-- ==== Sys2Proof/Tests/Slice0.lean ====
section
/-! SUPPORT. Tests on fixed values, their expected results from spec/95_test_vectors.md and the rules' worked examples; and for
each statement with hypotheses a state and operands that meet them. -/

-- One theorem at a time: each evaluates in the kernel, and the check gives every waiting thread a stack of its own.
set_option Elab.async false

open Sys2Proof Sys2Proof.Machine

namespace Sys2Proof.Tests

/-- The state of an answer, the reset state where there is none. -/
def after (r : Result) : State :=
  match r with
  | .next t => t
  | .fault _ => State.reset
  | .refused _ => State.reset

/-- The last response of a state. -/
def lastResponse (s : State) : Option Response := s.responses.getLast?

/-- A packer with a stream of `bits` bits, the buffer given. -/
def packer (buf : BitVec 256) (bits : BitVec 9) (done : Bool) : State :=
  { State.reset with pkBuf := buf, pkBits := bits, pkDone := done }

/-- A sealed one-byte payload 0x5A (P-15). -/
def sealed5A : State := packer (0x5A#256 <<< 248) 8 true

/-- A block that has faulted with ILLEGAL. -/
def faulted : State := { State.reset with fault := true, fcode := 1 }

/-- A state whose host is about to present a command. -/
def withCommand (s : State) (cmd : Word32) (opa opb : Word64) : State :=
  { s with program := [.command ⟨cmd, opa, opb⟩], pc := 0 }

/-! ## Well-formedness: ill-formed terms are refused -/

theorem test_wf_specWr_width_0 : (Instr.specWr 0 0 0 0).wf = false := by decide
theorem test_wf_specWr_width_33 : (Instr.specWr 0 33 0 0).wf = false := by decide
theorem test_wf_pkApp_width_0 : ¬ (Instr.pkApp 0 0).WellFormed := by decide
theorem test_wf_pkApp_width_33 : ¬ (Instr.pkApp 33 0).WellFormed := by decide

/-! ## Decoding, each word bit by bit from the format of R52: IMM8 000 WM1 00000 IDX OPC -/

theorem test_decode_nop : decodeTableWord 32 0b00000000_000_00000_00000_000_00000000 = some .nop := by decide
theorem test_decode_specWr :
    decodeTableWord 32 0b00000000_000_00111_00000_101_00000001 = some (.specWr 5 8 0 0) := by decide
theorem test_decode_specRd :
    decodeTableWord 32 0b00000010_000_00000_00000_010_00000010 = some (.specRd 2 2) := by decide
theorem test_decode_quant :
    decodeTableWord 32 0b00000000_000_00000_00000_111_00000011 = some (.quant 7 0) := by decide
theorem test_decode_pkClr : decodeTableWord 32 0b00000000_000_00000_00000_000_00010000 = some .pkClr := by decide
theorem test_decode_pkApp :
    decodeTableWord 32 0b00000000_000_11111_00000_000_00010001 = some (.pkApp 32 0) := by decide
theorem test_decode_pkQapp :
    decodeTableWord 32 0b00000000_000_00000_00000_100_00010010 = some (.pkQapp 4 0) := by decide
theorem test_decode_pkFin : decodeTableWord 32 0b00000000_000_00000_00000_000_00010011 = some .pkFin := by decide
theorem test_decode_pkRd :
    decodeTableWord 32 0b00000111_000_00000_00000_000_00010100 = some (.pkRd 7) := by decide
theorem test_decode_csClr : decodeTableWord 32 0b00000000_000_00000_00000_000_00100000 = some .csClr := by decide
theorem test_decode_csAdd :
    decodeTableWord 32 0b10101010_000_00000_00000_000_00100001 = some (.csAdd 0xAA) := by decide
theorem test_decode_csPk : decodeTableWord 32 0b00000000_000_00000_00000_000_00100010 = some .csPk := by decide
theorem test_decode_csRd : decodeTableWord 32 0b00000000_000_00000_00000_000_00100011 = some .csRd := by decide

/-- E-02 to E-08: reserved opcodes, reserved bits 11 and 21, and unused fields. -/
theorem test_decode_refuses :
    [0x00000004, 0x000000FF, 0x00000100, 0x00000803, 0x01000011, 0x00200011, 0x00010012].map (decodeTableWord 32)
      = List.replicate 7 none := by decide
theorem test_decode_names :
    decode ⟨0x00000004, 0, 0⟩ = .error .unassignedOpcode ∧
    decode ⟨0x00000803, 0, 0⟩ = .error .nonzeroUnusedBits := ⟨rfl, rfl⟩
/-- Operand words of a command numbered on from bit 32 (log 11). -/
theorem test_decode_operands :
    decodeTableWord 160 (0x00070501 + 3 * 2 ^ 32 + 5 * 2 ^ 96) = some (.specWr 5 8 3 5) := by decide +kernel

/-! ## Instructions -/

/-- E-01. -/
theorem test_nop_response :
    lastResponse (after (step (State.reset.withFetchWord 32 0x00000000))) = some ⟨0, 0⟩ := by decide +kernel
/-- R68's example, S-06. -/
theorem test_specWr_entry :
    (after (exec (.specWr 5 8 0 0x3FF0000000000000) State.reset)).entry 5 = ⟨true, 8, 0, 0x3FF0000000000000⟩ := by
  decide +kernel
/-- S-13: MIN -0.0 and MAX +0.0; S-15: the ratio overflows. -/
theorem test_specWr_refuses :
    (after (exec (.specWr 6 8 0x8000000000000000 0) State.reset)).fcode = 2 ∧
    (after (exec (.specWr 6 32 0 1) State.reset)).fcode = 2 := by decide +kernel
/-- S-01, S-03. -/
theorem test_specRd :
    (after (exec (.specRd 0 0) State.reset)).res = 0x110 ∧
    (after (exec (.specRd 2 2) State.reset)).res = 0x407F400000000000 := by decide +kernel
/-- S-05. -/
theorem test_specRd_selector_3 : (after (exec (.specRd 0 3) State.reset)).status = 0x00000011 := by decide +kernel
/-- Q-03: kp at its maximum; Q-15: the least subnormal against position. -/
theorem test_quant :
    (after (exec (.quant 2 0x407F400000000000) State.reset)).res = 4094 ∧
    (after (exec (.quant 0 1) State.reset)).res = 32767 := by decide +kernel
/-- Q-27, Q-29. -/
theorem test_quant_faults :
    (after (exec (.quant 0 0xFFF0000000000001) State.reset)).status = 0x00000041 ∧
    (after (exec (.quant 5 0x7FF8000000000000) State.reset)).status = 0x00000031 := by decide +kernel
/-- P-16. -/
theorem test_pkClr : (after (exec .pkClr (packer 0 12 false))).status = 0 := by decide +kernel
/-- P-01: the 4-bit field after a 12-bit one completes the byte CD. -/
theorem test_pkApp_straddles :
    pkByte (after (exec (.pkApp 4 0xD) (packer (0xABC#256 <<< 244) 12 false))).pkBuf 1 = 0xCD := by decide +kernel
/-- P-06 and P-08. -/
theorem test_pkApp_faults :
    (after (exec (.pkApp 32 0x100000000) State.reset)).status = 0x00000051 ∧
    (after (exec (.pkApp 1 0) (packer 0 256 false))).status = 0x01000061 := by decide +kernel
/-- R74's example: position -10.0. -/
theorem test_pkQapp :
    (after (exec (.pkQapp 0 0xC024000000000000) State.reset)).res = 29336 ∧
    (after (exec (.pkQapp 0 0xC024000000000000) State.reset)).pkBits = 16 := by decide +kernel
/-- P-12: PK_STATE before NAN_INPUT. -/
theorem test_pkQapp_priority :
    (after (exec (.pkQapp 0 0x7FF8000000000000) (packer 0 64 true))).fcode = 8 := by decide +kernel
/-- P-01's PK.FIN. -/
theorem test_pkFin : (after (exec .pkFin (packer 0 16 false))).status = 0x00100100 := by decide +kernel
/-- L1-05. -/
theorem test_pkFin_misaligned : (after (exec .pkFin (packer 0 63 false))).status = 0x003F0071 := by decide +kernel
/-- P-15's payload. -/
theorem test_pkRd : (after (exec (.pkRd 0) sealed5A)).res = 0x5A := by decide +kernel
/-- P-09, P-10. -/
theorem test_pkRd_faults :
    (after (exec (.pkRd 0) State.reset)).fcode = 8 ∧
    (after (exec (.pkRd 8) (packer 0 64 true))).fcode = 9 := by decide +kernel
/-- C-04. -/
theorem test_csClr : (after (exec .csClr { State.reset with csSum := 0x10 })).csSum = 0 := by decide +kernel
/-- C-02: the sum wraps. -/
theorem test_csAdd : (after (exec (.csAdd 1) { State.reset with csSum := 0xFF })).csSum = 0 := by decide +kernel
/-- C-09: 0x80 twice. -/
theorem test_csPk : (after (exec .csPk (packer (0x8081#256 <<< 240) 16 true))).csSum = 1 := by decide +kernel
/-- C-07. -/
theorem test_csPk_unsealed : (after (exec .csPk State.reset)).status = 0x00000081 := by decide +kernel
/-- C-03. -/
theorem test_csRd : (after (exec .csRd { State.reset with csSum := 0xFF })).res = 0xFF := by decide +kernel

/-! ## The step, the numbers and the assembler -/

/-- E-09: a command with its operand word runs from reset. -/
theorem test_step_pkApp :
    lastResponse (after (step (State.reset.withFetchWord 160 (0x001F0011 + 0xFFFFFFFF * 2 ^ 32))))
      = some ⟨0x00200000, 0⟩ := by decide +kernel
/-- C-10: a reserved command faults. -/
theorem test_step_illegal :
    lastResponse (after (step (State.reset.withFetchWord 32 4))) = some ⟨0x00000011, 0⟩ := by decide +kernel
/-- The reset table's ratio of entry 0 (section 3 of the test vectors). -/
theorem test_ratio :
    specRatio 16 0xC057E00000000000 0x4057E00000000000 = 0x407571D7CA632EE9 := by decide +kernel
/-- The decimal 0.2 (L1-04). -/
theorem test_decimal : f64OfDecimal false 2 (-1) = 0x3FC999999999999A := by decide +kernel
/-- R68's and R61's examples. -/
theorem test_assemble :
    assemble "SPEC.WR 5, 8, 0.0, 1.0 ; custom\nPK.RD 7".toList
      = some [⟨0x00070501, 0, 0x3FF0000000000000⟩, ⟨0x07000014, 0, 0⟩] := by decide +kernel
theorem test_assemble_refuses : assemble "PK.APP 33, 0".toList = none := by decide +kernel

..............................

Exercise description → Reproduce exactly every line between the line with "lastResponse (after (step (State.reset.withFetchWord 32 4)))" and the last line of the records above, both included.

Written response →
    lastResponse (after (step (State.reset.withFetchWord 32 4))) = some ⟨0x00000011, 0⟩ := by decide +kernel
/-- The reset table's ratio of entry 0 (section 3 of the test vectors). -/
theorem test_ratio :
    specRatio 16 0xC057E00000000000 0x4057E00000000000 = 0x407571D7CA632EE9 := by decide +kernel
/-- The decimal 0.2 (L1-04). -/
theorem test_decimal : f64OfDecimal false 2 (-1) = 0x3FC999999999999A := by decide +kernel
/-- R68's and R61's examples. -/
theorem test_assemble :
    assemble "SPEC.WR 5, 8, 0.0, 1.0 ; custom\nPK.RD 7".toList
      = some [⟨0x00070501, 0, 0x3FF0000000000000⟩, ⟨0x07000014, 0, 0⟩] := by decide +kernel
theorem test_assemble_refuses : assemble "PK.APP 33, 0".toList = none := by decide +kernel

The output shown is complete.